Reminded me of the various transformer style toys that were around at the time. We had girly versions, but even so I do actually think I'd have loved that robot as the 5 year old I was at the time -- although I'd have probably broken it fairly soon after I got it.
I wonder whoever won the Electron still has theirs as I've still got mine from that time, along with my Speccy..... and then in the latter days .... my Amigas
Still have my "grey case" Speccy 128K +2, plus an A600 and A1200, the Speccy and the A1200 work perfectly (test them every couple of years), but the A600 has some wonky ports so if you so much as fart the screen output goes from colour to monochrome.

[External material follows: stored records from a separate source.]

-- ==== Sys2Proof/Machine/Translate.lean ====
section
/-! DEFINITION. Translation and the checks of R516: the page walk, the basin TLBs and the walkers' pointer caches, key
slots, DIRTY, fault records, and reads and writes of device virtual memory. -/

namespace Sys2Proof.Machine

/-- The kinds of access (R516, R531): the ACCESS bits of a fault record. -/
abbrev accRead : Nat := 1
abbrev accWrite : Nat := 2
abbrev accExec : Nat := 4
abbrev accAtomic : Nat := 8

/-! ### Leaf fields (R514) -/

def leafValid (l : U64) : Bool := bitOf l.toNat 0
def leafIsLeaf (l : U64) : Bool := bitOf l.toNat 1
def leafHome (l : U64) : Nat := bitsOf l.toNat 2 2
def leafR (l : U64) : Bool := bitOf l.toNat 4
def leafW (l : U64) : Bool := bitOf l.toNat 5
def leafX (l : U64) : Bool := bitOf l.toNat 6
def leafPinned (l : U64) : Bool := bitOf l.toNat 7
def leafMoving (l : U64) : Bool := bitOf l.toNat 8
def leafDirty (l : U64) : Bool := bitOf l.toNat 9
def leafEpoch (l : U64) : Nat := bitsOf l.toNat 10 2
def leafFrame (l : U64) : Nat := bitsOf l.toNat 12 36 * 4096
def leafCfmt (l : U64) : Nat := bitsOf l.toNat 48 4
def leafSlot (l : U64) : Nat := bitsOf l.toNat 52 12

/-- Build a leaf from its fields. -/
def mkLeaf (home : Nat) (r w x pinned : Bool) (epoch frame cfmt slot : Nat) : U64 :=
  BitVec.ofNat 64 (1 + 2 + home * 4 + b2n r * 16 + b2n w * 32 + b2n x * 64 + b2n pinned * 128 + epoch * 1024
    + frame / 4096 * 4096 + cfmt * 2 ^ 48 + slot * 2 ^ 52)

/-- Set bits `[lo + len - 1 : lo]` of a leaf. -/
def setBits (l : U64) (lo len v : Nat) : U64 :=
  BitVec.ofNat 64 (l.toNat % 2 ^ lo + v % 2 ^ len * 2 ^ lo + l.toNat / 2 ^ (lo + len) * 2 ^ (lo + len))

/-- A translation that fails: the status of the failing check, the table entry that could not be read (check 2), and
whether the failing page is of 2 MiB. -/
structure XErr where
  st : Status
  entry : Option Nat := none
  big : Bool := false
  deriving DecidableEq, Repr

/-- What a walk finds: a leaf with its table address and size, or the failing check (R516 checks 1 and 2). -/
abbrev WalkResult := Except XErr (U64 × Nat × Bool)

/-- The table address of a leaf that stands in no table (assumption 7): above every T1 address. -/
def noTable : Nat := 2 ^ 48

/-- Bytes a page spans. -/
def pageSize (big : Bool) : Nat := if big then 0x20_0000 else 0x1_0000

/-- The leaf that a page-table entry at level 3 or 4 gives, when it is legal: valid, LEAF set, and for T1 an aligned frame
(R514, R516 check 1). The reserved HOME 0 is a home other than T1: check 6 fails on it. -/
def leafOk (l : U64) (big : Bool) : Bool :=
  leafValid l && leafIsLeaf l && (leafHome l != 1 || leafFrame l % pageSize big == 0)

/-- A legal pointer (R513). -/
def pointerOk (l : U64) : Bool :=
  leafValid l && !leafIsLeaf l && bitsOf l.toNat 2 6 == 0 && bitsOf l.toNat 48 16 == 0

/-- The table a pointer names. -/
def pointerNext (l : U64) : Nat := bitsOf l.toNat 8 40 * 256

/-- The table entry that the walk of `va` uses at a level, from the table at `t` (R511). -/
def entryAddr (t level va : Nat) : Nat :=
  match level with
  | 1 => t + 8 * bitsOf va 39 9
  | 2 => t + 8 * bitsOf va 30 9
  | 3 => t + 8 * bitsOf va 21 9
  | _ => t + 8 * bitsOf va 16 5

/-- One entry of a table in T1; an uncorrectable entry reads as none (check 2). -/
def readEntry (s : Block) (a : Nat) : Option U64 :=
  if (t1BadIn s a 8).isSome then none else some (BitVec.ofNat 64 (leNat (t1Data s a 8)))

/-- One entry of a table as it was written, whatever errors stand in its codeword. -/
def rawEntry (s : Block) (a : Nat) : Option U64 := some (BitVec.ofNat 64 (Mem.nat s.mem.t1 a 8))

/-- The walk's last level: the 64 KiB leaf. `rd` reads an entry at a level and address. -/
def walk4 (rd : Nat → Nat → Option U64) (t va : Nat) : WalkResult :=
  let a := entryAddr t 4 va
  match rd 4 a with
  | none => .error { st := .eccUncorrectable, entry := some a }
  | some l => if leafOk l false then .ok (l, a, false) else .error { st := .xlateFault }

/-- The walk's third level: a 2 MiB leaf or a pointer. -/
def walk3 (rd : Nat → Nat → Option U64) (t va : Nat) : WalkResult :=
  let a := entryAddr t 3 va
  match rd 3 a with
  | none => .error { st := .eccUncorrectable, entry := some a }
  | some l =>
    if leafIsLeaf l then (if leafOk l true then .ok (l, a, true) else .error { st := .xlateFault })
    else if pointerOk l then walk4 rd (pointerNext l) va else .error { st := .xlateFault }

/-- The walk of a context's tables for a 48-bit address (R511, R513, R514). -/
def walkFrom (rd : Nat → Nat → Option U64) (root va : Nat) : WalkResult :=
  match rd 1 (entryAddr root 1 va) with
  | none => .error { st := .eccUncorrectable, entry := some (entryAddr root 1 va) }
  | some l1 =>
    if !pointerOk l1 then .error { st := .xlateFault }
    else
      let a := entryAddr (pointerNext l1) 2 va
      match rd 2 a with
      | none => .error { st := .eccUncorrectable, entry := some a }
      | some l2 => if pointerOk l2 then walk3 rd (pointerNext l2) va else .error { st := .xlateFault }

/-- The walk for a context, its entries read by `rd`; firmware's direct context maps T1 physical addresses with every
permission (assumption 7). -/
def walkWith (s : Block) (rd : Nat → Nat → Option U64) (ctx va : Nat) : WalkResult :=
  if 2 ^ 48 ≤ va then .error { st := .xlateFault }
  else
    match s.context ctx with
    | none => .error { st := .xlateFault }
    | some c =>
      if c.direct then
        if va < 0xD8_0000_0000 then .ok (mkLeaf 1 true true true true 0 (va / 65536 * 65536) 0 0, noTable, false)
        else .error { st := .xlateFault }
      else walkFrom rd c.ptRoot va
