/-! ### Checks at entry (R237, R241, R242, R251, R286, R1019, R1022) -/

/-- The rows of a product do not overlap (R241, R242). -/
def MM.strideOk (p : MM) : Bool := decide (p.rowBytes * p.tiles ≤ 32 * p.stride)

/-- The formats and field limits of a product of some strips (R237, R286). -/
def mmOk (p : MM) (strips : Nat) : Bool :=
  p.af.isSome && p.wf.isSome && pairOk p.a p.f && (decide (p.f = .fp32) == p.split)
    && (1 ≤ p.m && p.m ≤ 4096) && (1 ≤ p.tiles && p.tiles ≤ 4096) && 1 ≤ p.stride && p.f.cartSize ≤ p.wstride
    && bitsOf p.acc 4 4 == 0 && bitsOf p.acc 0 2 != 3
    && (decide (p.kind = .int32) == decide (p.f = .int8))
    && (if p.part then p.kind != .comp else p.m ≤ 128 && p.out + strips ≤ 65536 / tileBytes p.m p.kind)

/-- Bytes of a row's block scales. -/
def MM.scaleRow (p : MM) : Nat := 2 * p.stride / p.a.e2

/-- The tile-store ranges a product touches, row by row, less its carts. -/
def mmRanges (p : MM) (strips : Nat) (es : List CEntry) : List (Nat × Nat) :=
  ((List.range p.m).map fun r => (p.act + 32 * r * p.stride, p.rowBytes * p.tiles))
    ++ (if p.a.isMx then (List.range p.m).map fun r => (p.scale + r * p.scaleRow, (p.terms * p.tiles + 31) / 32) else [])
    ++ (if p.part then (List.range (p.m * strips)).map fun r => (p.out + 256 * r, 4 * p.cols) else [])
    ++ (if p.carry then clistRange p.clist p.m ++ upRanges p strips es else [])

/-- Every range lies in tile store (R1022). -/
def rangesOk (l : List (Nat × Nat)) : Bool := l.all fun r => inTile r.1 r.2

/-- The carriage list that CARRY uses, if there is one, is sound (R264, R265, R1019). A command's slices are those of its
own tiles (assumption 99). -/
def carryOk (p : MM) (strips : Nat) (es : List CEntry) : Bool :=
  !p.carry || p.clist == 0xFFFFFFFF || (carryFmt p.a && p.clist % 512 == 0 && rangesOk (clistRange p.clist p.m)
    && es.all fun e => e.ok p.a && e.inStore p.rev p.tiles strips)

def mmEntries (ts : Mem) (p : MM) : List CEntry := if p.carry then centries ts p.clist p.m else []

/-- Carts of a matrix command. -/
def cartRanges (p : MM) : List (Nat × Nat) := (List.range p.tiles).map fun t => (p.w + t * p.wstride, p.f.cartSize)

/-- Array wavefronts of M rows over the command's tiles (R248, R261). The 16 of a first tile that does not overlap depend
on what runs before the command, so a weight that the unit derives from the command's sizes (R182) leaves them out
(assumption 99). -/
def mxWaves (p : MM) (m : Nat) : Nat :=
  p.tiles * (if p.split then (if m < 16 then 6 * m + 48 else 6 * m + 3) else if m < 16 then m + 16 else m + 1)

/-- Energy of a matrix command in pJ (R904). -/
def mxEnergy (p : MM) (m : Nat) : Nat := 390 * mxWaves p m

/-- A matrix command of this many wavefronts is heavy. -/
def heavyWaves (n : Nat) : Bool := decide (1024 ≤ n)

/-- Some tile-store range of a command touches a stream chamber: it may not begin (R427). -/
def chamberHeld (s : Block) (core : Nat) (l : List (Nat × Nat)) : Bool :=
  l.any fun r => ((s.core core).streamTouch r.1 r.2).isSome

/-- The entries of a product's carriage list, unless they cannot be looked at: a list in a stream chamber is not read (R427). -/
def listNow (full : Bool) (s : Block) (core : Nat) (p : MM) : List CEntry :=
  if full && !(p.carry && chamberHeld s core (clistRange p.clist p.m)) then mmEntries (s.core core).ts p else []

/-- The checks of a product command, and its weight. With `full`, those of its carriage list too, which are made before
the command starts (R1019): at entry for a gathered submission (R1023) or a satisfied dependency, else when the
dependency is satisfied (assumption 17). -/
def mxEntry (rev split full : Bool) (s : Block) (core : Nat) (b : List Byte) : Entry :=
  let p := mmOf b rev split
  let ok := mmOk p 1 && allZero b 0x38 8 && bitsOf p.opt 1 7 == 0
  if !ok then .bad .internal
  else
    let es := listNow full s core p
    .when (rangesOk (cartRanges p ++ mmRanges p 1 es) && carryOk p 1 es) (.unless p.strideOk
      (if heavyWaves (mxWaves p p.m) then .heavyOf b (mxEnergy p p.m) 620 else .light))

/-! ### The product (R250, R254, R259–R261, R267–R269, R320–R327) -/

/-- The elements of activation row `r` for tile `t` (R241–R243). -/
def actVals (ts : Mem) (p : MM) (r t : Nat) : List Val :=
  let bs := Mem.read ts (p.act + 32 * r * p.stride + p.rowBytes * t) p.rowBytes
  (List.range p.terms).map fun i =>
    let v := decodeFmt p.a (elemWord p.a bs i)
    if p.a.isMx then
      scaled v (Mem.byte ts (p.scale + r * p.scaleRow + (p.terms * t + i) / 32)).toNat
    else v

/-- The three BF16 parts of a value (R259, R1021). -/
def split3 (v : Val) : Val × Val × Val :=
  let rne := fun v => decodeFmt .bf16 (convert .bf16 none v).1
  let z := Val.fin false 0 0
  match v with
  | .fin _ m _ =>
    if m = 0 then (v, z, z)
    else
      let v1 := rne v
      let r1 := (v.dy.add v1.dy.neg).val false
      let v2 := rne r1
      let r2 := (r1.dy.add v2.dy.neg).val false
      (v1, v2, rne r2)
  | v => (v, z, z)

/-- Part `i` of three. -/
def part3 (v : Val × Val × Val) : Nat → Val
  | 1 => v.1
  | 2 => v.2.1
  | _ => v.2.2

/-- The parts of w and x that triple-split K-block sum k multiplies (R260). -/
def splitPair : Nat → Nat × Nat
  | 0 => (3, 1) | 1 => (2, 2) | 2 => (2, 1) | 3 => (1, 3) | 4 => (1, 2) | _ => (1, 1)

/-- K-block sum k of those that one tile contributes to one output: one, or six of triple split (R250, R260). -/
def tileBlock (p : MM) (k : Nat) (xs ws : List Val) : Summed :=
  if p.split then
    let i := splitPair k
    kblock p.kind (List.zipWith (fun x w => (part3 (split3 w) i.1).mul (part3 (split3 x) i.2)) xs ws)
  else kblock p.kind (List.zipWith Val.mul xs ws)

/-- K-block sums of one tile. -/
def MM.parts (p : MM) : Nat := if p.split then 6 else 1

/-- The stationary values of output column `c` in a cart. -/
def colVals (p : MM) (cart : List Byte) (c : Nat) : List Val :=
  (List.range p.terms).map fun i => if p.rev then cartVal p.f cart c i else cartVal p.f cart i c

/-- Add K-block sums to a destination word in order. -/
def accumulate (k : AccKind) (a : Summed) (bs : List Summed) : Summed :=
  bs.foldl (fun a b =>
    let r := k.add a.w b.w
    { w := r.w, sat := a.sat || b.sat || r.sat, nan := a.nan || b.nan || r.nan }) a

/-- An FP32 sum of products in ascending order, rounding at each addition (R267's and R268's sums of terms). -/
def sumF32 (vs : List Val) : Nat := (vs.foldl (fun a v => (accAdd32 a (toF32 v).1).w) 0)

/-- The product of two values in FP32, as sums saturate (R323, R324). -/
def mulF32 (a b : Val) : Nat :=
  match a.mul b with
  | .nan => 0x7FC00000
  | .inf n => f32Max n
  | v => (toF32 v).1

/-- The up term u of one row and column (R268); strip `j` of an MVU command reads its own block (R277). -/
def upTerm (ts : Mem) (rev : Bool) (e : CEntry) (strip c : Nat) : Nat :=
  let blk := Mem.read ts (e.bAddr + strip * e.upBytes rev) (e.upBytes rev)
  let h := Mem.read ts e.h (2 * e.rank)
  let terms := (List.range e.rank).map fun j =>
    let b := decodeFmt e.f (elemWord e.f blk (if rev then c * e.rank + j else j * 64 + c))
    (decodeFmt .bf16 (elemWord .bf16 h j)).mul b
  mulF32 (f32Val e.scale) (f32Val (sumF32 terms))

/-- The value a destination holds. -/
def destWord (c : Core) (p : MM) (a : Nat) : Nat := if p.part then Mem.nat c.ts a 4 else Mem.nat c.sums.acc a p.kind.bytes

/-- One output after K-block sum k of tile t: its address, its word and the flags it sets. ACC.INIT makes the first sum
start from 0 (R254). -/
def blockElem (c : Core) (p : MM) (strip t k : Nat) (cart : List Byte) (r col : Nat) : Nat × Summed :=
  let a := p.dest strip r col
  let old := if p.init && t == 0 && k == 0 then 0 else destWord c p a
  (a, accumulate p.kind { w := old, sat := false, nan := false } [tileBlock p k (actVals c.ts p r t) (colVals p cart col)])

/-- One output after its up term. -/
def upElem (c : Core) (p : MM) (strip : Nat) (e : CEntry) (r col : Nat) : Nat × Summed :=
  let a := p.dest strip r col
  (a, accumulate p.kind { w := destWord c p a, sat := false, nan := false }
    [{ w := upTerm c.ts p.rev e strip col, sat := false, nan := false }])

/-- Write an output into its destination, with the flags of its granule (R334). -/
def writeElem (p : MM) (c : Core) (o : Nat × Summed) : Core :=
  if p.part then c.tsWrite o.1 (leBytes 4 o.2.w)
  else
    let g := 1#16 <<< (o.1 / 4096)
    { c with sums := { c.sums with
        acc := Mem.write c.sums.acc o.1 (leBytes p.kind.bytes o.2.w)
        accSat := if o.2.sat then c.sums.accSat ||| g else c.sums.accSat
        accNan := if o.2.nan then c.sums.accNan ||| g else c.sums.accNan } }

/-- The granules of an accumulator tile (R335). -/
def tileGranules (base bytes : Nat) : BitVec 16 :=
  (List.range 16).foldl (fun m g => if overlap base bytes (4096 * g) 4096 then m ||| (1#16 <<< g) else m) 0

/-- ACC.INIT clears the flags of the tile's granules (R336). -/
def initFlags (p : MM) (strip : Nat) (c : Core) : Core :=
  if p.init && !p.part then
    let g := tileGranules ((p.out + strip) * tileBytes p.m p.kind) (tileBytes p.m p.kind)
    { c with sums := { c.sums with accSat := c.sums.accSat &&& ~~~g, accNan := c.sums.accNan &&& ~~~g } }
  else c

/-- Every row of the products, with its own product: one product, or the members of a gathered group (R224). -/
def mmRows (ps : List MM) : List (MM × Nat) := ps.flatMap fun p => (List.range p.m).map fun r => (p, r)

/-- K-block sum k of tile t is added to every output of some rows of the products. -/
def runRows (rows : List (MM × Nat)) (strip t k : Nat) (cart : List Byte) (c : Core) : Core :=
  rows.foldl (fun c x => ((List.range x.1.cols).map fun col => blockElem c x.1 strip t k cart x.2 col).foldl (writeElem x.1) c) c

/-- The up terms of the products' rows are added, after the last K-block of a strip (R268, R277). -/
def runUp (ps : List MM) (strip : Nat) (c : Core) : Core :=
  ps.foldl (fun c p =>
    ((mmEntries c.ts p).zipIdx.filter fun e => e.1.rank != 0).foldl (fun c e =>
      ((List.range p.cols).map fun col => upElem c p strip e.1 e.2 col).foldl (writeElem p) c) c) c

/-! ### Stop points (R278–R280) -/

/-- Blocks of 64 rows. -/
def rowBlks (ps : List MM) : Nat := ceilDiv (mmRows ps).length 64

/-- Pieces of work between the stop points of products that run as one command: 64 rows of a tile's K-block sum each. -/
def mxPoints (ps : List MM) : Nat := match ps with
  | [] => 0
  | p :: _ => p.tiles * p.parts * rowBlks ps

/-- The tile, K-block sum and row block of a piece. -/
def mxPlace (ps : List MM) (i : Nat) : Nat × Nat × Nat :=
  let b := max (rowBlks ps) 1
  let k := match ps with
    | [] => 1
    | p :: _ => p.parts
  (i / (b * k), i / b % k, i % b)

/-- `BS_MX_POS` at a stop before a piece: its TILE, ROWBLK and PART. -/
def mxPosWord (ps : List MM) (i : Nat) : Nat :=
  let x := mxPlace ps i
  x.1 % 2 ^ 12 + 2 ^ 12 * (x.2.2 % 64) + 2 ^ 18 * x.2.1

/-- One piece of the products' work; the carts are those of the first, which a group's members share. -/
def runPiece (ps : List MM) (cart : Nat → Core → List Byte) (i : Nat) (c : Core) : Core :=
  let (t, k, b) := mxPlace ps i
  let c := if i = 0 then ps.foldl (fun c p => initFlags p 0 c) c else c
  runRows (((mmRows ps).drop (64 * b)).take 64) 0 t k (cart t c) c

/-- Pieces `i` to `j - 1` in order. -/
def runPieces (f : Nat → Core → Core) (i j : Nat) (c : Core) : Core := (List.range (j - i)).foldl (fun c k => f (i + k) c) c

/-- Cart t of a matrix command in tile store. -/
def tileCart (p : MM) (t : Nat) (c : Core) : List Byte := Mem.read c.ts (p.w + t * p.wstride) p.f.cartSize

/-! ### Memory errors in an engine's operands (R281, R405) -/

/-- Free values for words that become unpredictable. -/
def freeWords (n : Nat) (s : Block) : List Nat × Block :=
  ((List.range n).map fun i => Config.freeNat (s.freeCtr + i), { s with freeCtr := s.freeCtr + n })

/-- Tile-store words of `n` bytes at addresses take unpredictable values. -/
def scrambleTile (core : Nat) (addrs : List Nat) (n : Nat) (s : Block) : Block :=
  let (ws, s) := freeWords addrs.length s
  s.modCore core fun c => (addrs.zip ws).foldl (fun c x => c.tsWrite x.1 (leBytes n x.2)) c

/-- Accumulator-store words take unpredictable values. -/
def scrambleAcc (core : Nat) (addrs : List Nat) (n : Nat) (s : Block) : Block :=
  let (ws, s) := freeWords addrs.length s
  s.modCore core fun c =>
    { c with sums := { c.sums with acc := (addrs.zip ws).foldl (fun m x => Mem.write m x.1 (leBytes n x.2)) c.sums.acc } }

/-- The virtual address that an event record of a unit's error carries (R988, R989): 0 but for an uncorrectable error met
in T1 outside the page tables. -/
def eventVa (s : Block) (core : Nat) (st : Status) (va : Nat) : Nat :=
  if st = .eccUncorrectable && (walkEntry s ((s.ctxOf core).getD 0xFFFF) va).isNone then va else 0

@@Bungle2010 For some reason there used to be competitions like that. There would have been some things for the competition winner to keep for themselves as well
@@simonstclare I vaguely remember competitions like that from somewhere, but tbh the only BP competitions that I specifically remember are this one (because I entered it) and the York Minster one.
I was 3 when this was broadcast. I got into 8 bit computers a bit later, unfortunately mostly everyone was moving to 16 bit so I was the odd geeky kid writing BASIC onto cassette tapes. Not that it mattered, most of the other kids were into consoles. I spent many a happy school lunchtime playing about and programming the odd BBC micro that was still hanging around in upper school in the mid 90's. I still do it to this day, even saving on to tapes, although I usually use SD cards with these machines.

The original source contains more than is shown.